Nach einer intensiven Abwägung der Vor- und Nachteile aller Varianten gelangte er zum Schluss, dass eine Aufstockung der Stadtratspensen auf 100% der sinnvollste Weg sei. Zum einen arbeiten die Mitglieder des Stadtrates schon heute deutlich mehr als die 80%, für die sie entlöhnt sind. Bis zu 123 % betrug demnach in den letzten 2 Jahren das Arbeitspensum einzelner Stadtrats-Mitglieder. Zum anderen sorge eine Aufstockung auf 100% für Klarheit, Transparenz und Unabhängigkeit des Gremiums. Die Stadtrats-Mitglieder könnten ihrer Aufgabe unbefangen nachgehen und könnten sich so dem Verdacht der Interessenkonflikte entziehen. Dazu könnten sie sich innerhalb der normalen Arbeitszeit in Gremien und Organisationen für die Interessen der Stadt Kriens einsetzen. Der Stadtrat ist sich mit der Wahl dieses Modells auch bewusst, dass es seinen Mitgliedern nicht mehr möglich wäre, tageweise innerfamiliäre Betreuungsaufgaben wahrzunehmen.

Ein wichtiges Argument für den Vorschlag des Stadtrates ist zudem die Erkenntnis, dass die Anforderungen ans Amt in den letzten Jahren mit dem Wachstum der Bevölkerung gestiegen und zunehmend komplexer geworden seien. Gleichzeitig habe Kriens eine Grösse, in der die ursprünglich angestrebte Trennung von strategischen und operativen Tätigkeiten kaum trennscharf umzusetzen sei. Mit der Aufstockung der Stadtratspensen könnte folglich ein Teil des ohnehin nötigen Pensenausbaus in der Verwaltung aufgefangen werden. Der hohe Praxisbezug der Stadtratsmitglieder diene der Qualität der Dienstleistungen für die Bevölkerung, argumentiert der Stadtrat.

In seinem Bericht zeigt der Stadtrat auf, welche finanziellen Auswirkungen dieses Modell im Jahr 2018 gehabt hätte. 234'000 Franken Mehrkosten (Löhne und Sozialleistungen) wären im Jahr 2018 den Einnahmen aus nebenberuflichen Tätigkeiten von rund 51'000 Franken gegenübergestanden. Effektiv wären für die Variante mit fünf Vollämtern also Ausgaben in der Höhe von 183'000 Franken angefallen.

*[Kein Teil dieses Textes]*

/-- The format tag of a register's lanes (R380). -/
def gTag (vs : List W32) (live : Liveness) (j : Nat) : Nat :=
  let v0 := vs.headD 0
  let d := vs.getD 1 0 - v0
  let sext8 (v : W32) : Bool := (v.truncate 8 : BitVec 8).signExtend 32 == v
  let sext16 (v : W32) : Bool := (v.truncate 16 : BitVec 16).signExtend 32 == v
  if live.isNone then 0
  else if !(live.getD (fun _ => true)) j then 6
  else if vs.all (· == 0) then 5
  else if vs.all (· == v0) then 1
  else if vs.zipIdx.all (fun x => x.1 == v0 + BitVec.ofNat 32 x.2 * d) then 2
  else if vs.all sext8 then 3
  else if vs.all sext16 then 4
  else 0

/-- The packed data of a register under a tag (R380). -/
def gData (vs : List W32) (tag : Nat) : List Byte :=
  let v0 := vs.headD 0
  match tag with
  | 1 => bytesOf 4 v0.toNat
  | 2 => bytesOf 4 v0.toNat ++ bytesOf 4 (vs.getD 1 0 - v0).toNat
  | 3 => vs.map (fun v => v.truncate 8)
  | 4 => vs.flatMap (fun v => bytesOf 2 v.toNat)
  | 0 => vs.flatMap (fun v => bytesOf 4 v.toNat)
  | _ => []

/-- How many bytes a register takes under a tag. -/
def gSize (n tag : Nat) : Nat :=
  match tag with
  | 1 => 4
  | 2 => 8
  | 3 => n
  | 4 => 2 * n
  | 0 => 4 * n
  | _ => 0

/-- The register that packed data give under a tag. -/
def gUnpack (n tag : Nat) (bs : List Byte) : List W32 :=
  let f (i k : Nat) : Nat := field bs i k
  match tag with
  | 1 => List.replicate n (BitVec.ofNat 32 (f 0 4))
  | 2 => (List.range n).map (fun l => BitVec.ofNat 32 (f 0 4) + BitVec.ofNat 32 l * BitVec.ofNat 32 (f 4 4))
  | 3 => (List.range n).map (fun l => (BitVec.ofNat 8 (f l 1)).signExtend 32)
  | 4 => (List.range n).map (fun l => (BitVec.ofNat 16 (f (2 * l) 2)).signExtend 32)
  | 0 => (List.range n).map (fun l => BitVec.ofNat 32 (f (4 * l) 4))
  | _ => List.replicate n 0

/-- The lanes of a register, retired ones included. -/
def Ctx.gLanes (c : Ctx) (j : Nat) : List W32 := (List.range c.nlanes).map (fun l => c.gReg j l)

/-- The tags of the registers below the budget. -/
def Ctx.tags (c : Ctx) (live : Liveness) : List Nat := (List.range c.budget).map (fun j => gTag (c.gLanes j) live j)

/-- Registers read from packed bytes under tags; `same` keeps those whose tag says dead and has not changed. -/
def loadG (n : Nat) (old : List Nat) : Nat → List Nat → List Byte → Tbl (List W32) → Tbl (List W32)
  | _, [], _, t => t
  | j, tag :: r, bs, t =>
    let t1 := if tag = 6 ∧ old.getD j 0 = 6 then t else Tbl.put t j (gUnpack n tag bs)
    loadG n old (j + 1) r (bs.drop (gSize n tag)) t1

/-- The tag part: 3 bits a register. New tags read the packed data anew; tag 7 spoils the image. -/
def Ctx.tagPart (c : Ctx) (live : Liveness) : Part :=
  let ts := c.tags live
  let packed := (List.range c.budget).flatMap (fun j => gData (c.gLanes j) (ts.getD j 0))
  { bytes := bytesOf 48 (ts.zipIdx.foldl (fun a x => a + x.1 * 8 ^ x.2) 0)
    put := fun c bs =>
      let v := natOf bs
      let new := (List.range c.budget).map (fun j => v / 8 ^ j % 8)
      { c with g := loadG c.nlanes ts 0 new packed c.g, fmtBad := c.fmtBad || new.contains 7 } }

/-- The packed registers. -/
def Ctx.gPart (c : Ctx) (live : Liveness) : Part :=
  let ts := c.tags live
  { bytes := pad8 ((List.range c.budget).flatMap (fun j => gData (c.gLanes j) (ts.getD j 0)))
    put := fun c bs => { c with g := loadG c.nlanes ts 0 ts bs c.g } }

/-! ## Unit records (R452) -/

/-- The width in bytes of a unit's R. -/
def rWidth (u : Nat) : Nat := if u ∈ [11, 12, 14, 20, 21] then 8 else 4

/-- The bytes of a port: one value for a uniform port, one for each lane otherwise. -/
def portBytes (n u p : Nat) (v : Vals) : List Byte :=
  if !hasPort u p then [] else if uniformPort u p then word8 (v.at 0)
  else pad8 (valBytes n (if port64 u p then 8 else 4) v)

/-- The size of a port's element. -/
def portSize (n u p : Nat) : Nat :=
  if !hasPort u p then 0 else if uniformPort u p then 8 else roundUp (n * (if port64 u p then 8 else 4)) 8

/-- A port read from its element. -/
def getPort (n u p : Nat) (bs : List Byte) (i : Nat) (old : Vals) : Vals :=
  if !hasPort u p then old else if uniformPort u p then [getWord bs i] else getVals n (if port64 u p then 8 else 4) bs i

/-- The offsets of the ports A, B, C, T after an offset, and the offset that follows them. -/
def portOffs (n u i : Nat) : Nat × Nat × Nat × Nat × Nat :=
  let a := i
  let b := a + portSize n u 0
  let c := b + portSize n u 1
  let t := c + portSize n u 2
  (a, b, c, t, t + portSize n u 3)

/-- The size of R in a unit record. -/
def rSize (n u : Nat) : Nat := if !hasR u then 0 else if u = 21 then 8 else roundUp (n * rWidth u) 8

/-- R in a unit record: a lane that holds a token holds 0. -/
def rBytes (n u : Nat) (p : UPorts) : List Byte :=
  let tok : Lanes := (p.frec.map FaultRec.lanes).getD 0
  let v : Vals := (List.range n).map (fun l => if tok.getLsbD l then 0 else p.r.at l)
  if !hasR u then [] else if u = 21 then word8 (p.r.at 0) else pad8 (valBytes n (rWidth u) v)

/-- A pending entry of a unit. -/
def Pend.bytes (n : Nat) (p : Pend) : List Byte :=
  bytesOf 4 p.left ++ bytesOf 1 (if p.unit = 9 then p.kdst.toNat else 0) ++ List.replicate 3 0 ++
    pad8 (laneBytes n p.mask) ++ pad8 (valBytes n (rWidth p.unit) p.vals)

/-- The size of a pending entry. -/
def pendSize (n u : Nat) : Nat := 8 + roundUp (n / 8) 8 + roundUp (n * rWidth u) 8

/-- A pending entry read from its bytes; what the image does not hold stays. -/
def getPend (n u : Nat) (bs : List Byte) (i : Nat) (old : Option Pend) : Pend :=
  let p := old.getD { unit := u, left := 0, mask := 0, vals := [], carry := none, kdst := 0, excs := [], bundle := 0,
                      cycle := 0 }
  { p with left := field bs i 4, kdst := BitVec.ofNat 3 (field bs (i + 4) 1), mask := getLanes n bs (i + 8),
           vals := getVals n (rWidth u) bs (i + 8 + roundUp (n / 8) 8) }

/-- The flag that a unit's latest operation owns. -/
def UnitState.ownedFlag (us : UnitState) (u : Nat) : Option Nat :=
  (us.owners.find? (fun kv => kv.2 == (us.unit u).last && (us.unit u).last != 0)).map Prod.fst

/-- The record of unit `u`. -/
def UnitState.record (us : UnitState) (n u : Nat) : List Byte :=
  let p := us.unit u
  let mine := us.pend.filter (fun x => x.unit == u)
  let own := us.ownedFlag u
  bytesOf 1 u ++ bytesOf 1 (b2n p.full + 2 * b2n own.isSome) ++ bytesOf 1 (own.getD 0xFF) ++ [0] ++
    bytesOf 2 mine.length ++ [0, 0] ++ portBytes n u 0 p.a ++ portBytes n u 1 p.b ++ portBytes n u 2 p.c ++
    portBytes n u 3 p.held ++ rBytes n u p ++ (if u = 1 ∨ u = 2 then pad8 (laneBytes n p.carry) else []) ++
    mine.flatMap (Pend.bytes n)

/-- The unit state with the record of unit `u` read from bytes, and the offset after it. -/
def UnitState.load (n : Nat) (bs : List Byte) (us : UnitState) (u i : Nat) : UnitState × Nat :=
  let p := us.unit u
  let mine := us.pend.filter (fun x => x.unit == u)
  let fl := field bs (i + 1) 1
  let cnt := field bs (i + 4) 2
  let (a, b, c, t, e) := portOffs n u (i + 8)
  let e1 := e + rSize n u
  let e2 := e1 + (if u = 1 ∨ u = 2 then roundUp (n / 8) 8 else 0)
  let tok : Lanes := (p.frec.map FaultRec.lanes).getD 0
  let r1 : Vals := if !hasR u then p.r else if u = 21 then [getWord bs e]
    else (getVals n (rWidth u) bs e).zipIdx.map (fun x => if tok.getLsbD x.2 then p.r.at x.2 else x.1)
  let p1 := { p with a := getPort n u 0 bs a p.a, b := getPort n u 1 bs b p.b, c := getPort n u 2 bs c p.c,
                     held := getPort n u 3 bs t p.held, r := r1, full := bit fl 0,
                     carry := if u = 1 ∨ u = 2 then getLanes n bs e1 else p.carry }
  let j := field bs (i + 2) 1
  let others := us.owners.filter (fun kv => kv.2 != p.last)
  let owners := if us.ownedFlag u = (if bit fl 1 then some j else none) then us.owners
    else if bit fl 1 ∧ j < 12 then Tbl.put (others.filter (fun kv => kv.1 != j)) j p.last else others
  let ps := (List.range cnt).map (fun k => getPend n u bs (e2 + k * pendSize n u) (mine[k]?))
  let us1 := us.setUnit u p1
  ({ us1 with owners := owners, pend := us1.pend.filter (fun x => x.unit != u) ++ ps }, e2 + cnt * pendSize n u)

/-- The unit codes of the 21 records. -/
def recordUnits : List Nat := (List.range 21).map (· + 1)

/-- All 21 records, and the unit state read from them. -/
def UnitState.records (us : UnitState) (n : Nat) : List Byte := recordUnits.flatMap (us.record n)
def UnitState.loadAll (us : UnitState) (n : Nat) (bs : List Byte) (i : Nat) : UnitState :=
  (recordUnits.foldl (fun (x : UnitState × Nat) u => UnitState.load n bs x.1 u x.2) (us, i)).1

/-! ## The store fault buffer, the fault records and the frame (R452) -/

/-- The SIZE, RT and ORD or KIND codes of a store, red or maintenance move (R59). -/
def MemOp.codes (o : MemOp) : Nat × Nat × Nat :=
  let k := o.opcode.toNat
  if o.unit = U.at_ then (bits k 4 4, 0, bits k 6 5) else if 0x80 ≤ k then (0, 0, k - 0x80)
  else (bits k 5 4, bits k 2 1, bits k 6 6)

/-- An entry of the store fault buffer. -/
def SfbEntry.bytes (n : Nat) (e : SfbEntry) : List Byte :=
  let (sz, rt, ord) := e.op.codes
  let at_ (f : MemLane → W64) : Vals :=
    (List.range n).map (fun l => ((e.op.lanes.find? (fun x => x.lane == l)).map f).getD 0)
  let mask := e.op.lanes.foldl (fun (m : Lanes) x => m ||| BitVec.ofNat 1024 (2 ^ x.lane)) 0
  bytesOf 1 e.cause.toNat ++ bytesOf 1 e.op.unit ++ bytesOf 1 sz ++ bytesOf 1 rt ++ bytesOf 1 ord ++
    bytesOf 1 e.op.scope.toNat ++ bytesOf 1 e.op.opcode.toNat ++ [0] ++ pad8 (laneBytes n mask) ++
    valBytes n 8 (at_ MemLane.addr) ++ valBytes n 8 (at_ MemLane.x)

/-- An entry read from its bytes; what the image does not hold stays. -/
def getSfb (n : Nat) (bs : List Byte) (i : Nat) (old : Option SfbEntry) : SfbEntry :=
  let m := getLanes n bs (i + 8)
  let a := i + 8 + roundUp (n / 8) 8
  let o : MemOp := (old.map SfbEntry.op).getD
    { uid := 0, unit := 0, opcode := 0, scope := 0, lanes := [], pass := 0, mask := 0, locks := 0, res := [],
      toks := [], begun := false, bundle := 0, cycle := 0, issued := 0, replay := none }
  let lane (l : Nat) : MemLane :=
    { lane := l, addr := BitVec.ofNat 64 (field bs (a + 8 * l) 8), x := BitVec.ofNat 64 (field bs (a + 8 * n + 8 * l) 8),
      cmp := ((o.lanes.find? (fun x => x.lane == l)).map MemLane.cmp).getD 0, win := none, fault := none,
      watch := 0 }
  { cause := BitVec.ofNat 7 (field bs i 1)
    op := { o with unit := field bs (i + 1) 1, scope := BitVec.ofNat 3 (field bs (i + 5) 1),
                   opcode := BitVec.ofNat 8 (field bs (i + 6) 1), lanes := (Lanes.list m n).map lane } }

/-- The store fault buffer's part, with the moves that wait for an entry after it. -/
def Ctx.sfbPart (c : Ctx) : Part :=
  let es := c.sfb ++ c.sfbWait
  { bytes := bytesOf 8 es.length ++ es.flatMap (SfbEntry.bytes c.nlanes)
    put := fun c bs =>
      let sz := 8 + roundUp (c.nlanes / 8) 8 + 16 * c.nlanes
      let old := c.sfb ++ c.sfbWait
      let new := (List.range (min (max 16 old.length) (field bs 0 1))).map (fun k => getSfb c.nlanes bs (8 + k * sz) old[k]?)
      { c with sfb := new.take 16, sfbWait := new.drop 16 } }

/-- The variable-latency units in ascending code. -/
def recUnits : List Nat := [8, 10, 11, 12, 14, 16, 17, 18, 19, 20]

/-- The size of a fault record. -/
def recSize (n u : Nat) : Nat :=
  let (_, _, _, _, e) := portOffs n u 0
  24 + roundUp (n / 8) 8 + 8 * n + e

/-- A fault record, or zeros for none. -/
def recBytes (n u : Nat) (x : Option FaultRec) : List Byte :=
  match x.filter (fun r => r.lanes != 0) with
  | none => [0] ++ bytesOf 1 u ++ List.replicate (recSize n u - 2) 0
  | some r =>
    bytesOf 1 r.cause.toNat ++ bytesOf 1 u ++ bytesOf 1 r.opcode.toNat ++ List.replicate 5 0 ++ word8 r.bundle ++
      word8 r.cycle ++ pad8 (laneBytes n r.lanes) ++ valBytes n 8 r.addrs ++ portBytes n u 0 r.a ++ portBytes n u 1 r.b ++
      portBytes n u 2 r.c ++ portBytes n u 3 r.t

Der Stadtrat ist überzeugt, dass er mit diesem Vorschlag auch dem Willen des Parlamentes gerecht wird. Er halte damit die Gehaltslimite der SVP-Gemeindeinitiative («160'000 Franken für ein 80% Pensum sind genug») ein, und er habe die Entschädigungsfrage ganzheitlich überprüft und beurteilt, wie das die SVP-Motion von Räto Camenisch forderte.

Der Einwohnerrat hat nun die Vorschläge des Stadtrates zu diskutieren. Wird das Besoldungsreglement in Kraft gesetzt, sollen die Pensen für die neue Legislatur ab 1. September 2020 aufgestockt und die entsprechenden Finanzen im Budget 2020 bereitgestellt werden.

Die Regelung schafft auch klare Rahmenbedingungen für die im Frühling 2020 anstehenden Gesamterneuerungswahlen. Wird das Reglement in Kraft gesetzt, sind die Rahmenbedingungen für die im Herbst 2020 beginnende Legislaturperiode 2020/24 geklärt.